You can actually read e-mail by not actually opening it.
It's in the "Labs"(experimental) part of the Gmail. At least that's what it was called like 2+ years ago.
So basically, your email and runescape account were both hacked. The emails that confirmed your password reset was permanently deleted from the trash bin, the guy used a Reverse SSL proxy that made it so that it showed up as your device being used to access the email account. Also, you can get by without clicking on the email for the password reset link by just looking through the source codes from the web browser so it still showed up as "New" when you logged in.
I think the obvious answer to this is that they changed the password, then deleted the two messages sent to your Gmail and sent a second request to change your password that they didn't open in your Gmail. I couldn't think of any other answer so long as this wasn't some sort of glitch.
my guess is that they somehow accessed your gmail account indirectly, sort of like wire tapping for phones. so basically they request a password reset and see the link come in without actually logging into the email, then use it. it gets weird though again when there's no confirmation email. he would have had to somehow delete the confirmation email once again without getting into the account and maybe just hope that the reset request just looked like someone who failed in hacking your email.
idk definitely "some illuminati shit" like you said.
have you checked all of your other folders like trash/spam/junk?
Might be irrelevant, but didn't the osbuddy add on have a bunch of accounts leaked/stolen within the last year?
Very weird. Think it happened within the Jagex servers? Btw to the people saying hacking Paypal is jail time, that is not an international law.
I have done that before, I don't know about the no logs on GMAIL or something.
But as of no email showing up. Since they had access to your gmail they could of easily deleted the email(s) so you wouldn't notice.
Damn, really sounds like someone inside jagex or with help from jagex got your account for that time, hope all is well.
I had a very similar experience recently, and even weirder yet, it was done with a gmail account I actually deleted about 3 years ago.
"This is some illuminati shit" lolol
I got my Runescape account hacked once. They stole my Email first and then took RS account. Got RS account back with security questions and in game lost only zaryte bow and ranged armor i was using, thanks for bank pin. Had to make new email and change all information where i used old email. I had nothing important in stolen email, so nothing bad happened.

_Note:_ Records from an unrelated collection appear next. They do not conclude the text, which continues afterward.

/-- Whether a page of a process holds code: the loader maps it without write permission (03 R62). -/
def isCodePage (s : State) (p pasid page : Nat) : Bool :=
  (part s p).images.any fun e => e.2.pasid = pasid && e.2.codePages.contains page

/-! ## Page requests (16 R359-R361) -/

/-- Whether a page of a process is pending in a batch of a die or in a group awaiting its response (16 R359). -/
def pagePending (g : Die) (pasid page : Nat) : Bool :=
  let same := fun (q : PageReq) => q.pasid = pasid && q.page = page
  g.batch.any same || g.closed.any same || (g.ready ++ g.groups).any fun r => r.pages.any same

/-- The die with write intent put on a pending page (16 R359). -/
def mergeIntent (pasid page : Nat) (w hub : Bool) (g : Die) : Die :=
  let f := fun (q : PageReq) => if q.pasid = pasid && q.page = page then { q with w := q.w || w, hub := q.hub || hub } else q
  let fs := fun (r : PrgGroup) => { r with pages := r.pages.map f }
  { g with batch := g.batch.map f, closed := g.closed.map f, ready := g.ready.map fs, groups := g.groups.map fs }

/-- Whether one page request comes before another when a batch is sorted (16 R359). -/
def pageLe (x y : PageReq) : Bool := decide (x.pasid < y.pasid) || (x.pasid = y.pasid && decide (x.page ≤ y.page))

/-- A page request put in its place in a sorted batch. -/
def insertPage (x : PageReq) : List PageReq → List PageReq
  | [] => [x]
  | y :: rest => if pageLe x y then x :: y :: rest else y :: insertPage x rest

/-- A batch sorted by process and then by address (16 R359). -/
def sortPages (l : List PageReq) : List PageReq := l.foldr insertPage []

/-- The ranges of a sorted group: runs of consecutive pages with the same intent, as first page and count
(16 R359). -/
def rangesOf : List PageReq → List (PageReq × Nat)
  | [] => []
  | x :: rest =>
    match rangesOf rest with
    | (y, n) :: more =>
      if x.page + 1 = y.page && x.w = y.w && x.part = y.part then (x, n + 1) :: more else (x, 1) :: (y, n) :: more
    | [] => [(x, 1)]

/-- The page-request group indices of a virtual function that are in use in any die. -/
def prgUsed (s : State) (vf : Nat) : List Nat :=
  s.dies.flatMap fun e => ((e.2.ready ++ e.2.groups).filter fun g => g.vf = vf).map PrgGroup.idx

/-- The page-request group index that a group takes. DESIGN CHOICE (log entry 111): the lowest of the virtual function
that is free; which free one, the spec does not say (16 R359). -/
def prgFree (s : State) (vf : Nat) : Option Nat := (upFrom 0 512).find? fun i => !((prgUsed s vf).contains i)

"This is some illuminati shit" pz iskart plysau zvengt :D
Same thing happened to me yesterday shame i wasn't as lucky as you =/
I actually got hacked this same way, but I ended up losing over 200m in goods and cash. Posted on forums and such trying to get jmods or somone to look into the trades that took place, but nothing was done. So gg me lol. Just added 2 step verification, changed all passes, and learned a lesson.
Someone must've figured a way to predict what links are sent in regards to resetting passwords. It's possible now someone is able to predict or has a machine that can predict the links Jagex sends to the email for resetting it. Sounds kindof bizarre, but anything is possible.

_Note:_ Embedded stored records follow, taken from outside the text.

/-- The action of an entry on a packet that hits it; none where the packet must wait on its link (12 R295). -/
def actOn (t : Nat) (x : FlowEntry) (p : Packet) (s : State) : Option State :=
  let e := x.frec
  match e.action with
  | 1 => actCombine t x p s
  | 3 => some (actHold t x p s)
  | 4 => actScan t x p s
  | 5 => actTranspose t x p s
  | 6 => actNormalise t x p s
  | 7 => some (actUpdate t x p s)
  | _ => some (sendOut t e [outPacket s e p t p.rlo p.rhi p.data] s)

/-! ## Lookup (12 R295, R305, R307) -/

/-- The flits of a packet that have yet to follow its head. -/
def behindCount (p : Packet) : Nat := (p.behind.map fun x => x.2.2).foldl (· + ·) 0

/-- The flits of a packet that are where its head is, the head with them, and have not been delivered. -/
def hereCount (p : Packet) : Nat := 1 + p.len - p.entered - behindCount p

/-- Whether flits of another packet hold a place on a link before packet `i`: those of an earlier packet there, or those
that follow a head that has gone on (12 R305). -/
def linkBusy (s : State) (i : Nat) (p : Packet) : Bool :=
  ((s.packets.take i).any fun q => q.loc = p.loc && q.link = p.link) ||
  (s.packets.any fun q => q.behind.any fun x => x.1 = p.loc && x.2.1 = p.link)

/-- The flits that packets hold of a link's buffer; at a tile, those of dkind 1 go straight to its memory. -/
def bufferFlits (s : State) (pl : PktAt) (link : Nat) : Nat :=
  let atTile := match pl with
    | .tile _ => true
    | _ => false
  (s.packets.map fun q =>
    (if q.loc = pl && q.link = link && !(atTile && q.dkind = 1) then hereCount q else 0) +
    ((q.behind.filter fun x => x.1 = pl && x.2.1 = link).map fun x => x.2.2).foldl (· + ·) 0).foldl (· + ·) 0

/-- Whether a link's receiver has raised stop: its buffer has room for fewer than 8 flits. An empty buffer never stops
its link, and an HBM controller has none (12 R305; log entry 89). -/
def stopped (s : State) (pl : PktAt) (link : Nat) : Bool :=
  let n := bufferFlits s pl link
  pl != .home && n != 0 && decide (Config.linkFlits < n + 8)

/-- The links over which flits of a packet have yet to follow its head, by the place and the number of the buffer at their
end: those to all places before the last that holds some. -/
def openLinks (p : Packet) : List (PktAt × Nat) :=
  ((p.loc, p.link) :: p.behind.map fun x => (x.1, x.2.1)).take p.behind.length

/-- Whether flits of a packet other than packet `i` are still on their way over a link: no other packet comes between them
(12 R287). -/
def outputBusy (s : State) (i : Nat) (pl : PktAt) (link : Nat) : Bool :=
  (dropAt i s.packets).any fun q => (openLinks q).contains (pl, link)

/-- Whether packets that packet `i` becomes can go on: none of the links they take is stopped, or is taken by another
packet (12 R287, R305). -/
def canGo (s : State) (i : Nat) (l : List Packet) : Bool :=
  l.all fun q => !(stopped (dropPacket i s) q.loc q.link) && !(outputBusy s i q.loc q.link)

/-- The places of flits without the last that hold none. -/
def trimBehind : List (PktAt × Nat × Nat) → List (PktAt × Nat × Nat)
  | [] => []
  | x :: rest => if (trimBehind rest).isEmpty && x.2.2 = 0 then [] else x :: trimBehind rest

/-- A packet that goes on from where packet `p` is: the flits of `p` follow its head (12 R305). -/
def following (p q : Packet) : Packet := { q with behind := trimBehind ((p.loc, p.link, hereCount p - 1) :: p.behind) }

What if the hacker figured out some way to guess or determine the url included in the password reset email? This would almost account for the events that transpired, only it is strange that you didn't get an email that it had been reset. I suspect this is a problem with Jagex's security features, which allowed the hacker to reset your password without triggering that email.
They marked the e-mail as unread after they read it, deleted the "Your password has been reset" e-mail, then emptied the e-mail trash.